21. A composition according to claim 20 wherein component B contains an agent which suppresses ester-carbonate exchange.

22. A composition according to claim 21 wherein the exchange suppressing agent is sodium dihydrogen phosphate.

23. A composition according to claim 22 wherein component D is a polycarbonate homopolymer having a weight average molecular weight in the range of about 80,000 - 200,000.

24. A composition according to claim 22 wherein there is also present (E) at least one compound selected from those containing at least one cyanurate or isocyanurate moiety and those containing a plurality of epoxide moieties, in the amount of about 0.1-1.0 part per 100 parts of resinous components.

25. A composition according to claim 24 wherein component E is triallyl cyanurate, triallyl isocyanurate, triphenyl cyanurate or triglycidyl isocyanurate.

26. A composition according to claim 25 wherein component B contains an agent which suppresses ester-carbonate exchange.

27. A composition according to claim 26 wherein the exchange suppressing agent is sodium dihydrogen phosphate.

28. A composition according to claim 25 wherein component D is a polycarbonate homopolymer having a weight average molecular weight in the range of about 40,000-80,000.

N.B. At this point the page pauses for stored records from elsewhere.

-- ==== Sys2Proof/Machine/Pantographs.lean ====
section
/-! DEFINITION. PAN: the pan records, what moves them and the claims on them (chapter 4). -/

namespace Sys2Proof.Machine

/-! ### A change of a pan in one event -/

/-- A notice where `b` holds. -/
def noticeIf (b : Bool) (n : Notice) : List Notice := if b then [n] else []

/-- The raise timeout of a rate (R62). -/
def PanTimes.raise (t : PanTimes) : RaiseRate → Nat
  | .normal => t.raiseNormal
  | .slow => t.raiseSlow

/-- The nominal raise time of a rate (R62). -/
def PanTimes.nominal (t : PanTimes) : RaiseRate → Nat
  | .normal => t.nominalNormal
  | .slow => t.nominalSlow

/-- The timer that starts with a state, a raise at the rate of the in-force profile (R62). -/
def PanTimes.timerOf (t : PanTimes) (rate : RaiseRate) : PanState → Option PanTimer
  | .rising => some { kind := .raise, remaining := t.raise rate }
  | .falling => some { kind := .lower, remaining := t.lower }
  | .dropping => some { kind := .drop, remaining := t.drop }
  | .dipping => some { kind := .dipPulse, remaining := t.dipPulse }
  | .down | .up | .tripped => none

/-- A record that has entered another state: its timer starts, the moment of RISING is noted with the rate, and a
departure from UP sets both offsets to 0 (R62, R64, R68). -/
def Pan.entered (t : PanTimes) (old new : Pan) : Pan :=
  if new.state = old.state then new
  else { new with
    timer := t.timerOf new.inForce.rate new.state
    rising := if new.state = .rising then 0 else new.rising
    rate := if new.state = .rising then new.inForce.rate else new.rate
    quality := if old.state = .up then 0 else new.quality
    ice := if old.state = .up then 0 else new.ice }

/-- A change that PAN_STATE reports (R79). -/
def Pan.shows (old new : Pan) : Bool :=
  decide (old.state ≠ new.state) || decide (old.want ≠ new.want) || decide (old.hold ≠ new.hold)

/-- The PAN_STATE report of a change (R79). -/
def panReport (p : PanId) (old new : Pan) (cause : PanCause) (refusal : Option RetryRefusal) : Report :=
  .panState { pan := p, state := new.state, previous := old.state, cause := cause, want := new.want, hold := new.hold,
              trip := new.trip, force := new.effective, failures := new.failures, lastRaise := new.lastRaise,
              refusal := refusal }

/-- What CHG, CQM and ICE are told of every change of state (R78). -/
def panNotices (p : PanId) (old new : Pan) : List Notice :=
  if old.state = new.state then []
  else [.panMoved p old.state new.state new.inForce.system]
    ++ noticeIf (decide (old.state = .up) || decide (new.state = .up)) (.cqmPan p)
    ++ noticeIf (decide (new.state = .up)) (.panEnteredUp p)
    ++ noticeIf (decide (old.state = .up) || (decide (old.state = .dipping) && decide (new.state ≠ .up))) (.panLeft p)

/-- One event changes the record of pan `p` to `new`: PAN posts its report, and then sends the notices of the event
and those of a change of state (R78). -/
def Sys.movePan (y : Sys) (p : PanId) (new : Pan) (cause : PanCause) (refusal : Option RetryRefusal)
    (notices : List Notice) : Sys :=
  let old := y.st.pan p
  let new := Pan.entered y.st.panTimes old new
  let z := y.edit fun s => s.putPan p new
  (if Pan.shows old new then z.post (panReport p old new cause refusal) else z).sendAll
    (notices ++ panNotices p old new)

/-! ### Raising (R65 to R68) -/

/-- The first condition of R65 that fails, with its reason. -/
def State.raiseRefusal (s : State) (p : PanId) : Option ClaimReason :=
  let r := s.pan p
  if !r.fitted then some (.because .unfitted)
  else match s.descriptor r.inForce.system with
    | none => some (.because .noSystem)
    | some d =>
      if s.ifu.earthed then some (.because .earthed)
      else if s.ifu.airLow then some (.because .airLow)
      else if r.inputs.breach then some (.because .stripBreach)
      else if s.outputs.mode ≠ .run then some .mode
      else if s.ifu.backfeed then some (.because .backfeed)
      else if s.path.lowerZone then some (.because .lowerZone)
      else if s.ice.levels.get p = .severe then some (.because .iceSevere)
      else if d.maxRaised ≤ s.countOthers p (fun q => q.state.raised) then some (.because .limit)
      else if 0 < s.countOthers p (fun q => q.state.raised && decide (q.inForce.system ≠ r.inForce.system)) then
        some (.because .mixedSystem)
      else match s.path.state with
        | .isolated | .faulted _ => none
        | _ => if r.inForce.system = s.path.target then none else some (.because .wrongSystem)

/-- The result that answers a refused RAISE (R65). -/
def ClaimReason.result : ClaimReason → Result
  | .because r => .refused r
  | .mode => .mode
  | .busy => .busy

/-- A request on one pan: MODE while PAN is held, BAD_PAN for a pan outside P1 to P4 (R66, R73). -/
def Sys.onPan (y : Sys) (c : Call) (pan : Nat) (rule : PanId → Sys) : Sys :=
  if y.st.held then y.answer c .mode
  else match panOf pan with
    | none => y.refuse c .badPan
    | some p => rule p

/-- The OK reply that carries a pan's state (R66, R73, R75). -/
def Sys.answerState (y : Sys) (c : Call) (t : PanState) : Sys := y.answer c (.ok (.panState t))

/-- RAISE (R66). -/
def Sys.raise (y : Sys) (c : Call) (pan : Nat) : Sys :=
  y.onPan c pan fun p =>
    let r := y.st.pan p
    match r.state with
    | .down =>
      if r.hold ≠ .none then y.answer c .busy
      else match y.st.raiseRefusal p with
        | some w => y.answer c w.result
        | none => (y.answerState c .rising).movePan p { r with state := .rising, want := .link } .request none []
    | .rising | .up => y.answerState c r.state
    | .dipping | .falling | .dropping => y.answer c .busy
    | .tripped => y.refuse c .tripped

/-- A path raise (R67). -/
def Sys.takePathRaise (y : Sys) (p : PanId) : Sys :=
  let r := y.st.pan p
  if !r.fitted then y.send (.claimAnswer p (.refused (.because .unfitted)))
  else match r.state with
    | .down =>
      if r.hold ≠ .none then
        y.movePan p { r with want := if r.want = .link then .path else r.want } .path none [.claimAnswer p .held]
      else match y.st.raiseRefusal p with
        | some w => y.send (.claimAnswer p (.refused w))
        | none => y.movePan p { r with state := .rising, want := .path } .path none [.claimAnswer p .taken]
    | .rising | .up => y.movePan p { r with want := .path } .path none [.claimAnswer p .taken]
    | .dipping | .falling | .dropping => y.send (.claimAnswer p (.refused .busy))
    | .tripped => y.send (.claimAnswer p (.refused (.because .tripped)))
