-- ==== Sys2Proof/Machine/QualityControl.lean ====
section
/-! DEFINITION. CQM: arcs, windows, the gate and the counters (chapter 7). -/

namespace Sys2Proof.Machine

/-- A quality record replaced. -/
def State.putQuality (s : State) (p : PanId) (r : QualityRecord) : State :=
  { s with cqm := { s.cqm with records := put s.cqm.records p r } }

/-! ### Measuring (R138) -/

/-- A record that starts measuring; its counters are not touched. -/
def QualityRecord.begin (r : QualityRecord) : QualityRecord :=
  { r with state := .settling, settle := 0, clean := 0, steady := 0, arcs := 0, elapsed := some 0 }

/-- A record that stops measuring: the window in progress and a pending inject are dropped. -/
def QualityRecord.halt (r : QualityRecord) : QualityRecord :=
  { r with state := .idle, settle := 0, clean := 0, steady := 0, arcs := 0, elapsed := none, inject := false }

/-- CQM takes the pan and path states for one pan: it starts or stops measuring, and writes a quality offset of 0 N
where the pan is still in UP. -/
def Sys.takeMeasuring (y : Sys) (p : PanId) : Sys :=
  let r := y.st.cqm.records.get p
  match r.measuring, y.st.measures p with
  | false, true => y.edit fun s => s.putQuality p r.begin
  | true, false =>
    (y.edit fun s => s.putQuality p r.halt).sendIf (decide ((y.st.pan p).state = .up)) (.qualityOffset p 0)
  | _, _ => y

/-- The same for every pan, at a notice from CHG and at a release (R138, R150). -/
def Sys.takeMeasuringAll (y : Sys) : Sys := allPans.foldl Sys.takeMeasuring y

/-- ICE's notice of a scrape that starts or stops (R142). -/
def Sys.takeScrape (y : Sys) (p : PanId) (running : Bool) : Sys :=
  y.edit fun s => s.putQuality p { s.cqm.records.get p with scrape := running }

/-! ### Samples (R136, R143, R148) -/

/-- One detector sample of a measuring record: a real arc, a pending inject, and the contact time, which the gate lets
into the counters. -/
def QualityRecord.sample (r : QualityRecord) (gate : Gate) (arc contact : Bool) : QualityRecord :=
  let n := (if arc then 1 else 0) + (if r.inject then 1 else 0)
  let r' := { r with arcs := sat16 (r.arcs + n), inject := false }
  match gate with
  | .frozen => r'
  | .running =>
    { r' with
      period := sat16 (r.period + n)
      total := sat32 (r.total + n)
      contact := sat32 (r.contact + (if contact then 1 else 0))
      synthetic := sat16 (r.synthetic + (if r.inject then 1 else 0)) }

/-- The records after a detector sample: every measuring one counts it (R136). -/
def State.sampled (s : State) (arc : Bool) : Vector QualityRecord 4 :=
  Vector.ofFn fun p : PanId =>
    let r := s.cqm.records.get p
    if r.measuring then r.sample s.cqm.gate arc (s.pan p).inputs.contact else r

/-- CQM takes a detector sample (R136). -/
def Sys.takeSample (y : Sys) (arc : Bool) : Sys :=
  y.edit fun s => { s with cqm := { s.cqm with records := s.sampled arc } }

/-! ### Windows (R139 to R142) -/

/-- What an evaluated window leaves: the state with its runs, and whether it was a disturbed window. -/
structure Judged where
  state : QualityState
  clean : Nat
  steady : Nat
  disturbed : Bool
  deriving DecidableEq, Repr

/-- The step of an evaluated window (R140). -/
def QualityRecord.judge (r : QualityRecord) (disturb clean : Nat) : Judged :=
  if disturb ≤ r.arcs then { state := .disturbed, clean := 0, steady := 0, disturbed := true }
  else match r.state with
    | .disturbed =>
      if r.arcs ≤ clean then
        if 5 ≤ r.clean + 1 then { state := .steady, clean := 0, steady := 1, disturbed := false }
        else { state := .disturbed, clean := r.clean + 1, steady := r.steady, disturbed := false }
      else { state := .disturbed, clean := 0, steady := r.steady, disturbed := false }
    | .steady => { state := .steady, clean := r.clean, steady := r.steady + 1, disturbed := false }
    | .settling | .idle => { state := .steady, clean := r.clean, steady := 1, disturbed := false }

/-- The quality offset that an evaluated window writes, where it writes one (R141). -/
def Judged.offset (j : Judged) (scrape : Bool) (now : Nat) : Option Nat :=
  if j.disturbed then (if now < 30 ∧ !scrape then some (now + 10) else none)
  else if 30 ≤ j.steady then (if 0 < now then some (now - 10) else none)
  else none

/-- QUALITY_WINDOW_END of a measuring record: settling or evaluated, and the next window begins (R139, log 5). -/
def Sys.windowEnd (y : Sys) (p : PanId) : Sys :=
  let r := y.st.cqm.records.get p
  if !r.measuring then y
  else if decide (r.state = .settling) && decide (r.settle < 3) then
    y.edit fun s => s.putQuality p { r with settle := r.settle + 1, arcs := 0, elapsed := some 0 }
  else
    let j := r.judge y.st.cqm.disturb y.st.cqm.clean
    let now := (y.st.pan p).quality
    let z := y.edit fun s => s.putQuality p { r with
      state := j.state, clean := j.clean, steady := if 30 ≤ j.steady then 0 else j.steady, arcs := 0,
      elapsed := some 0
      windows := match s.cqm.gate with
        | .running => sat32 (r.windows + 1)
        | .frozen => r.windows }
    (z.sendAll (match j.offset r.scrape now with
      | some n => [.qualityOffset p n]
      | none => [])).sendIf j.disturbed (.disturbed p)

/-! ### The gate, the period and the requests (R144 to R149) -/

/-- The QUALITY report (R146). -/
def Cqm.report (m : Cqm) (kind : QualityKind) : Report :=
  .quality { gate := m.gate, period := m.period, kind := kind,
             records := m.records.map fun r => { state := r.state, period := r.period, total := r.total,
                                                 contact := r.contact, synthetic := r.synthetic } }

/-- The counters of every record at 0 (R144, R145). -/
def Cqm.clear (m : Cqm) : Cqm :=
  { m with records := m.records.map fun r =>
      { r with period := 0, total := 0, contact := 0, windows := 0, synthetic := 0 } }

/-- The arcs of the period of every record at 0, and the clock from 0 (R146, R147). -/
def Cqm.nextPeriod (m : Cqm) : Cqm :=
  { m with records := m.records.map fun r => { r with period := 0 }, clock := 0 }

/-- CQM replaced. -/
def Sys.setCqm (y : Sys) (m : Cqm) : Sys := y.edit fun s => { s with cqm := m }

/-- REPORT_PERIOD_END acts while the gate is RUNNING (R146, log 5). -/
def Sys.periodEnd (y : Sys) : Sys :=
  match y.st.cqm.gate with
  | .frozen => y
  | .running =>
    (if y.st.cqm.reports then y.post (y.st.cqm.report .periodic) else y).setCqm y.st.cqm.nextPeriod

/-- GATE (R144): START is 0 and STOP is 1. A stopped period clock stands where it is (R146). -/
def Sys.gate (y : Sys) (c : Call) (command : Nat) : Sys :=
  let m := y.st.cqm
  if y.st.held then y.answer c .mode
  else if command = 0 then
    (y.answer c (.ok (.gate .running))).setCqm { m.clear with gate := .running, clock := 0 }
  else if command = 1 then
    let z := y.answer c (.ok (.gate .frozen))
    match m.gate with
    | .frozen => z
    | .running => (if m.reports then z.post (m.report .closing) else z).setCqm { m with gate := .frozen }
  else y.refuse c .outOfRange

/-- RESET_COUNTS (R145). -/
def Sys.resetCounts (y : Sys) (c : Call) : Sys :=
  if y.st.held then y.answer c .mode else (y.answer c (.ok .nothing)).setCqm y.st.cqm.clear

/-- A report period by its number of seconds (R147). -/
def periodOf (n : Nat) : Option Period := if n = 1 then some .one else if n = 5 then some .five else none

/-- QUALITY_SETUP (R147): reports are enabled by 0 and disabled by 1. -/
def Sys.qualitySetup (y : Sys) (c : Call) (f : QualitySetupFields) : Sys :=
  if y.st.held then y.answer c .mode
  else match periodOf f.period, [true, false][f.reports]? with
    | some t, some b =>
      if !within 2 250 f.disturb || !decide (f.clean ≤ 249) then y.refuse c .outOfRange
      else if f.disturb ≤ f.clean then y.refuse c .fieldMismatch
      else
        let m := y.st.cqm
        let new := { m with period := t, reports := b, disturb := f.disturb, clean := f.clean }
        (y.answer c (.ok (.qualitySetup t b f.disturb f.clean))).setCqm
          (if decide (m.period ≠ t) && decide (m.gate = .running) then new.nextPeriod else new)
    | _, _ => y.refuse c .outOfRange

/-- INJECT_ARC (R148). -/
def Sys.injectArc (y : Sys) (c : Call) (pan : Nat) : Sys :=
  y.onPan c pan fun p =>
    let r := y.st.cqm.records.get p
    if !r.measuring then y.refuse c .notMeasuring
    else if r.inject then y.answer c .busy
    else (y.answer c (.ok .nothing)).edit fun s => s.putQuality p { r with inject := true }

/-- The reply of READ_QUALITY (R149). -/
def State.cqmView (s : State) : CqmView :=
  { gate := s.cqm.gate, period := s.cqm.period, reports := s.cqm.reports, clock := s.cqm.clock,
    disturb := s.cqm.disturb, clean := s.cqm.clean,
    records := allPans.map fun p =>
      { record := s.cqm.records.get p, measuring := (s.cqm.records.get p).measuring, offset := (s.pan p).quality,
        force := (s.pan p).effective } }

/-- READ_QUALITY (R149). -/
def Sys.readQuality (y : Sys) (c : Call) : Sys := y.answer c (.ok (.quality y.st.cqmView))

end Sys2Proof.Machine
end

29. A composition comprising the following components and reaction products thereof formed upon blending at temperatures in the range of about 100-325°C, all percentage proportions being by weight of total resinous components:
(A) about 15-35% of at least one poly-phenylene ether, (B) about 10-35% comprises at least one poly(alkylene dicarboxylate);
(C) about 8-25% of at least one elastomeric polyphenylene ether-compatible impact modifier; and (D) from 12% to about 50% of at least one aromatic polycarbonate;
with the provisos that all of component B
and at least about 60% of component D are supplied as a poly(alkylene dicarboxylate)-aromatic polycarbonate blend, and that the weight ratio of component A to component B is at most about 1.8:1.

30. A composition according to claim 29 wherein component A is a poly(2,6-dimethyl-1,4-phenylene ether), component B comprises a poly-(ethylene terephthalate) or a poly(butylene terephthalate) and component C is a block copolymer of at least one alkenylaromatic compound and at least one diene, and component D is a bisphenol A polycarbonate homopolymer.

31. A composition according to claim 30 wherein component B comprises a poly(butylene terephthalate) having a number average molecular weight in the range of about 20,000-70,000; component C is a triblock copolymer wherein the end blocks are derived from styrene and the midblock is derived from at least one of isoprene and butadiene and has been selectively hydrogenated to remove the aliphatic unsaturation; and component D has a weight average molecular weight in the range of about 40,000-80,000.

32. A composition according to claim 31 wherein component B contains an agent which suppresses ester-carbonate exchange.

33. A composition according to claim 32 wherein the exchange suppressing agent is sodium dihydrogen phosphate.

34. A composition according to claim 33 which comprises about 10-20% of component C and about 20-40% of component D, and wherein the weight ratio of component A to component B is about 0.7-1.8:1.